Kiwis and mangoes are fruits that are rich in Vitamin E. You may have them as fruits, add them in fruit salads or make fruit smoothie with them.

Mustard greens:

Mustard greens have high nutritional value and are rich in folates, Vitamin E, as well as Vitamin A, C and K. They are best when taken raw with salads although they are tastier when cooked and taken.

Margarine:

Corn oil found in margarine is a good source of Vitamin E. Having one tablespoon of margarine gives you 8 milligrams of Vitamin E. So, when you buy margarine, buy the ones that contain corn oil. You must not have too much of margarine as it is rich in fat and may cause obesity.

Olives:

Olives are good sources of Vitamin E. you can have it as fruits or use its oil. Olives are also added to salads, pizzas, pastas and so on. You may also have it with bread.

Plant oils:

Plant oils like wheat germ oil, sunflower oil, hempseed oil, coconut and olive oil and cotton seed oil are good sources of Vitamin E. Having 1 tablespoon of wheat germ oil provides you all the Vitamin E that you need daily.

Pine nuts:

By including pine nuts in your salad you get the required amount of Vitamin E that you need. You get 2.6 milligrams of Vitamin E from one ounce of pine nuts. Pine nut oil is also good for your health.

Parsley:

Parsley is a spice and very rich in Vitamin E. This is added to various dishes and salads and consumed. It may be used fresh or dried.

Papaya:

Although papaya is known to be rich in Vitamin C, it is also a rich source of Vitamin E. A fresh papaya provides you 17% of Vitamin E that you need every day.
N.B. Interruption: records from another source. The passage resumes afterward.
/-! ### The round trip -/

theorem mbz_of_spelled {i : Instr} {x : Site} (h : siteOf i = some x ∧ isaSpelled i = true) : Nat.land x.mbz.toNat (isaZeros i) = x.mbz.toNat := by
  obtain ⟨hs, hi⟩ := h
  simp only [isaSpelled, hs, Option.all_some, Bool.and_eq_true, decide_eq_true_eq] at hi
  exact hi.1
/-- Decoding the long of an instruction gives the instruction, with every operand (R97–R101). -/
theorem decode_encode_of_site {i : Instr} {x : Site} (hs : siteOf i = some x) (hi : isaSpelled i = true) :
    ∃ w, encodeIsa i = some w ∧ decodeIsa x.cell x.thread (repeatLimit i) w = some i := by
  have h := And.intro hs hi
  cases i <;> cases hs
  case add a b c => exact ⟨_, rfl, decode_encode_abck (by decide) .add (mbz_of_spelled h) a b c (by decide)⟩
  case adc a b c => exact ⟨_, rfl, decode_encode_abck (by decide) .adc (mbz_of_spelled h) a b c (by decide)⟩
  case sub a b c => exact ⟨_, rfl, decode_encode_abck (by decide) .sub (mbz_of_spelled h) a b c (by decide)⟩
  case sbc a b c => exact ⟨_, rfl, decode_encode_abck (by decide) .sbc (mbz_of_spelled h) a b c (by decide)⟩
  case and a b c => exact ⟨_, rfl, decode_encode_abck (by decide) .and (mbz_of_spelled h) a b c (by decide)⟩
  case or a b c => exact ⟨_, rfl, decode_encode_abck (by decide) .or (mbz_of_spelled h) a b c (by decide)⟩
  case xor a b c => exact ⟨_, rfl, decode_encode_abck (by decide) .xor (mbz_of_spelled h) a b c (by decide)⟩
  case andn a b c => exact ⟨_, rfl, decode_encode_abck (by decide) .andn (mbz_of_spelled h) a b c (by decide)⟩
  case shl a b c => exact ⟨_, rfl, decode_encode_abck (by decide) .shl (mbz_of_spelled h) a b c (by decide)⟩
  case shr a b c => exact ⟨_, rfl, decode_encode_abck (by decide) .shr (mbz_of_spelled h) a b c (by decide)⟩
  case sar a b c => exact ⟨_, rfl, decode_encode_abck (by decide) .sar (mbz_of_spelled h) a b c (by decide)⟩
  case rol a b c => exact ⟨_, rfl, decode_encode_abck (by decide) .rol (mbz_of_spelled h) a b c (by decide)⟩
  case mul a b c => exact ⟨_, rfl, decode_encode_abck (by decide) .mul (mbz_of_spelled h) a b c (by decide)⟩
  case mulhu a b c => exact ⟨_, rfl, decode_encode_abck (by decide) .mulhu (mbz_of_spelled h) a b c (by decide)⟩
  case cmp b c => exact ⟨_, rfl, decode_encode_bck (by decide) .cmp (mbz_of_spelled h) b c (by decide)⟩
  case not a b => exact ⟨_, rfl, decode_encode_abk (by decide) .not (mbz_of_spelled h) a b (by decide)⟩
  case addi a b imm => exact ⟨_, rfl, decode_encode_abi (by decide) .addi (mbz_of_spelled h) a b imm⟩
  case subi a b imm => exact ⟨_, rfl, decode_encode_abi (by decide) .subi (mbz_of_spelled h) a b imm⟩
  case andi a b imm => exact ⟨_, rfl, decode_encode_abi (by decide) .andi (mbz_of_spelled h) a b imm⟩
  case ori a b imm => exact ⟨_, rfl, decode_encode_abi (by decide) .ori (mbz_of_spelled h) a b imm⟩
  case xori a b imm => exact ⟨_, rfl, decode_encode_abi (by decide) .xori (mbz_of_spelled h) a b imm⟩
  case shli a b n => exact ⟨_, rfl, decode_encode_abn (by decide) .shli (mbz_of_spelled h) a b n⟩
  case shri a b n => exact ⟨_, rfl, decode_encode_abn (by decide) .shri (mbz_of_spelled h) a b n⟩
  case sari a b n => exact ⟨_, rfl, decode_encode_abn (by decide) .sari (mbz_of_spelled h) a b n⟩
  case cmpi b imm => exact ⟨_, rfl, decode_encode_bi (by decide) .cmpi (mbz_of_spelled h) b imm⟩
  case tsti b imm => exact ⟨_, rfl, decode_encode_bi (by decide) .tsti (mbz_of_spelled h) b imm⟩
  case movi a imm => exact ⟨_, rfl, decode_encode_aj (by decide) .movi (mbz_of_spelled h) a imm⟩
  case ladd a b c => exact ⟨_, rfl, decode_encode_abc (by decide) .ladd (mbz_of_spelled h) a b c⟩
  case laddi a b imm => exact ⟨_, rfl, decode_encode_abi (by decide) .laddi (mbz_of_spelled h) a b imm⟩
  case fex a b c wm => exact ⟨_, rfl, decode_encode_abcwm (by decide) .fex (mbz_of_spelled h) a b c wm⟩
  case fins a b c wm => exact ⟨_, rfl, decode_encode_abcwm (by decide) .fins (mbz_of_spelled h) a b c wm⟩
  case ld a b imm => exact ⟨_, rfl, decode_encode_abi (by decide) .ld (mbz_of_spelled h) a b imm⟩
  case st a b imm => exact ⟨_, rfl, decode_encode_abi (by decide) .st (mbz_of_spelled h) a b imm⟩
  case ldx a b c => exact ⟨_, rfl, decode_encode_abc (by decide) .ldx (mbz_of_spelled h) a b c⟩
  case stx a b c => exact ⟨_, rfl, decode_encode_abc (by decide) .stx (mbz_of_spelled h) a b c⟩
  case farld a b => exact ⟨_, rfl, decode_encode_ab (by decide) .farld (mbz_of_spelled h) a b⟩
  case farst a b => exact ⟨_, rfl, decode_encode_ab (by decide) .farst (mbz_of_spelled h) a b⟩
  case setfw b => exact ⟨_, rfl, decode_encode_b (by decide) .setfw (mbz_of_spelled h) b⟩
  case b imm => exact ⟨_, rfl, decode_encode_j (by decide) .b (mbz_of_spelled h) imm⟩
  case bl a imm => exact ⟨_, rfl, decode_encode_aj (by decide) .bl (mbz_of_spelled h) a imm⟩
  case jr b => exact ⟨_, rfl, decode_encode_b (by decide) .jr (mbz_of_spelled h) b⟩
  case jlr a b => exact ⟨_, rfl, decode_encode_ab (by decide) .jlr (mbz_of_spelled h) a b⟩
  case nop => exact ⟨_, rfl, decode_encode_k (by decide) .nop (mbz_of_spelled h) (by decide)⟩
  case mfst a => exact ⟨_, rfl, decode_encode_ak (by decide) .mfst (mbz_of_spelled h) a (by decide)⟩
  case mtst b => exact ⟨_, rfl, decode_encode_bk (by decide) .mtst (mbz_of_spelled h) b (by decide)⟩
  case mftid a => exact ⟨_, rfl, decode_encode_ak (by decide) .mftid (mbz_of_spelled h) a (by decide)⟩
  case rdtime a => exact ⟨_, rfl, decode_encode_ak (by decide) .rdtime (mbz_of_spelled h) a (by decide)⟩
  case fence => exact ⟨_, rfl, decode_encode_k (by decide) .fence (mbz_of_spelled h) (by decide)⟩
  case movs d o => exact ⟨_, rfl, decode_encode_d (by decide) (.movs · · o) (mbz_of_spelled h) d⟩
  case fills o => exact ⟨_, rfl, decode_encode_none (by decide) (.fills · o) (mbz_of_spelled h)⟩
  case cmps o => exact ⟨_, rfl, decode_encode_none (by decide) (.cmps · o) (mbz_of_spelled h)⟩
  case scans o => exact ⟨_, rfl, decode_encode_none (by decide) (.scans · o) (mbz_of_spelled h)⟩
  case sums o => exact ⟨_, rfl, decode_encode_none (by decide) (.sums · o) (mbz_of_spelled h)⟩
  case crcs o => exact ⟨_, rfl, decode_encode_none (by decide) (.crcs · o) (mbz_of_spelled h)⟩
  case wfe a => exact ⟨_, rfl, decode_encode_a (by decide) .wfe (mbz_of_spelled h) a⟩
  case wfet a b => exact ⟨_, rfl, decode_encode_ab (by decide) .wfet (mbz_of_spelled h) a b⟩
  case sev b => exact ⟨_, rfl, decode_encode_b (by decide) .sev (mbz_of_spelled h) b⟩
  case waitt b => exact ⟨_, rfl, decode_encode_b (by decide) .waitt (mbz_of_spelled h) b⟩
  case cpi a b sq =>
    cases sq with
    | false => exact ⟨_, rfl, decode_encode_ab (by decide) (.cpi · · · false) (mbz_of_spelled h) a b⟩
    | true => simp [isaSpelled] at h
  case cpw a => exact ⟨_, rfl, decode_encode_a (by decide) .cpw (mbz_of_spelled h) a⟩
  case cpsave b => exact ⟨_, rfl, decode_encode_b (by decide) .cpsave (mbz_of_spelled h) b⟩
  case cprest b => exact ⟨_, rfl, decode_encode_b (by decide) .cprest (mbz_of_spelled h) b⟩
  case lka a b => exact ⟨_, rfl, decode_encode_abk (by decide) .lka (mbz_of_spelled h) a b (by decide)⟩
  case lkaT a b => exact ⟨_, rfl, decode_encode_abk (by decide) .lkaT (mbz_of_spelled h) a b (by decide)⟩
  case lkr b => exact ⟨_, rfl, decode_encode_b (by decide) .lkr (mbz_of_spelled h) b⟩
  case lkclr b => exact ⟨_, rfl, decode_encode_b (by decide) .lkclr (mbz_of_spelled h) b⟩
  case put b => exact ⟨_, rfl, decode_encode_b (by decide) .put (mbz_of_spelled h) b⟩
  case putc b c => exact ⟨_, rfl, decode_encode_bck (by decide) .putc (mbz_of_spelled h) b c (by decide)⟩
  case putcT b c => exact ⟨_, rfl, decode_encode_bck (by decide) .putcT (mbz_of_spelled h) b c (by decide)⟩
  case getc a b c => exact ⟨_, rfl, decode_encode_abck (by decide) .getc (mbz_of_spelled h) a b c (by decide)⟩
  case getcT a b c => exact ⟨_, rfl, decode_encode_abck (by decide) .getcT (mbz_of_spelled h) a b c (by decide)⟩
  case hlkup a b c n => exact ⟨_, rfl, decode_encode_abcn (by decide) .hlkup (mbz_of_spelled h) a b c n⟩
  case hcntAdd b c => exact ⟨_, rfl, decode_encode_bck (by decide) .hcntAdd (mbz_of_spelled h) b c (by decide)⟩
  case hcntRead a b c => exact ⟨_, rfl, decode_encode_abck (by decide) .hcntRead (mbz_of_spelled h) a b c (by decide)⟩
  case hmtr a b c => exact ⟨_, rfl, decode_encode_abc (by decide) .hmtr (mbz_of_spelled h) a b c⟩
  case hcopy a b => exact ⟨_, rfl, decode_encode_ab (by decide) .hcopy (mbz_of_spelled h) a b⟩
  case hfree a b => exact ⟨_, rfl, decode_encode_ab (by decide) .hfree (mbz_of_spelled h) a b⟩
  case hrls a b => exact ⟨_, rfl, decode_encode_ab (by decide) .hrls (mbz_of_spelled h) a b⟩
  case done => exact ⟨_, rfl, decode_encode_k (by decide) .done (mbz_of_spelled h) (by decide)⟩
  case tnew a b => exact ⟨_, rfl, decode_encode_abk (by decide) .tnew (mbz_of_spelled h) a b (by decide)⟩
  case tcan a b => exact ⟨_, rfl, decode_encode_abk (by decide) .tcan (mbz_of_spelled h) a b (by decide)⟩
  case ctxw b c => exact ⟨_, rfl, decode_encode_bck (by decide) .ctxw (mbz_of_spelled h) b c (by decide)⟩
  case ctxr a b => exact ⟨_, rfl, decode_encode_abk (by decide) .ctxr (mbz_of_spelled h) a b (by decide)⟩
  case rel b => exact ⟨_, rfl, decode_encode_bk (by decide) .rel (mbz_of_spelled h) b (by decide)⟩
  case halt b => exact ⟨_, rfl, decode_encode_bk (by decide) .halt (mbz_of_spelled h) b (by decide)⟩
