-- ==== Sys2Proof/Machine/Step.lean ====
section
/-! DEFINITION. One call of `step()` (spec/40_step_and_addressing.md R120), the count it returns, and the
placing of an instruction where a step fetches it. -/

namespace Sys2Proof.Machine

/-- `step()` (R120): nothing when Halted (R331); else one interrupt service (R317, R324); else the
instruction at `PC` is fetched and executed. -/
def step (s : State) : Host.Outcome State Fault Refusal :=
  match s.run with
  | .halted => .next s
  | .running =>
    match takenLine s with
    | some k => serviceInterrupt k false s
    | none => if s.pcSet then exec (nextInstr s) (commitFetch (nextInstr s).mode s) else .fault .pcUnset

/-- What `step()` returns: the cycles the step charged (R40, R144). -/
def stepCycles (s : State) : Option Nat :=
  match step s with
  | .next t => some (t.cycles - s.cycles)
  | .fault _ => none
  | .refused _ => none

/-- The state with an instruction stored where the next step fetches it, and that step free to fetch
it (log 7). -/
def State.withFetchWord (s : State) (nbits w : Nat) : State := readyToFetch (tableBytes nbits w) s

end Sys2Proof.Machine
end

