-- ==== Sys2Proof/Machine/Core.lean ====
section
/-! DEFINITION. The machine behind the host's interface. -/

def Sys2Proof.core : Host.Core :=
  { State := Sys2Proof.Machine.State, Fault := Sys2Proof.Machine.Fault,
    Refusal := Sys2Proof.Machine.Refusal, step := Sys2Proof.Machine.step,
    reset := Sys2Proof.Machine.State.reset }
end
You may have it as it is or add it to other fruits.

Pistachios and peanut butter:

Having pistachios and peanut butter supplies you with good amount of your daily requirement of Vitamin E. Taking pistachios raw is the best way to get the vitamin as the vitamins are removed when roasted.

Red chilli and paprika:

red chilliand paprika are spices and contain Vitamin E and other important anti-oxidants. You get 2.1 mg of Vitamin E from 1 table spoon of these spices.

Raw seeds:

Raw seeds of sunflower, pumpkin and sesame contain abundant quantities of Vitamin E. You may have them in the form of snacks or garnish them on soups or salads. You get 90.5 % of this vitamin from one fourth cup of sunflower seeds.

Red bell peppers:

Vegetables that are red in color, particularly red bell peppers, have abundant Vitamin E. They are also rich in anti-oxidants.

Swiss chard:

Swiss card contains Vitamin E and a number of other essential vitamins. You get 17% of your daily requirement of Vitamin E from it.

Spinach:

Spinach is highly nutritious and a store house of Vitamin E as well as anti-oxidants, folates, calcium and other essential nutrients. Including spinach in your daily diet is an excellent way to stay healthy.

Turnip greens:

Like all other leafy vegetables, turnip green is also a rich source of Vitamin E and other nutrients. Having a cup of turnip greens provides you the necessary Vitamin A, C and E need. It is also rich in folate.

Taro root:

Taro roots cannot be eaten raw. You can cook, boil or add it to bread. You get 2.9 milligrams of Vitamin E from 100 gm of taro root. Many people use it instead of potatoes.

Tomatoes:

Tomatoes are considered as fruits as well as vegetables and are rich sources of Vitamin E, Vitamin C, iron and fiber. Having a medium sized tomato daily provides you with .7 mg of Vitamin E.

Wheat:

Wheat plant is a good source of Vitamin E. processed wheat does not contain the germ on it and therefore not as good as unprocessed wheat, but sill it supplies you with adequate Vitamin E.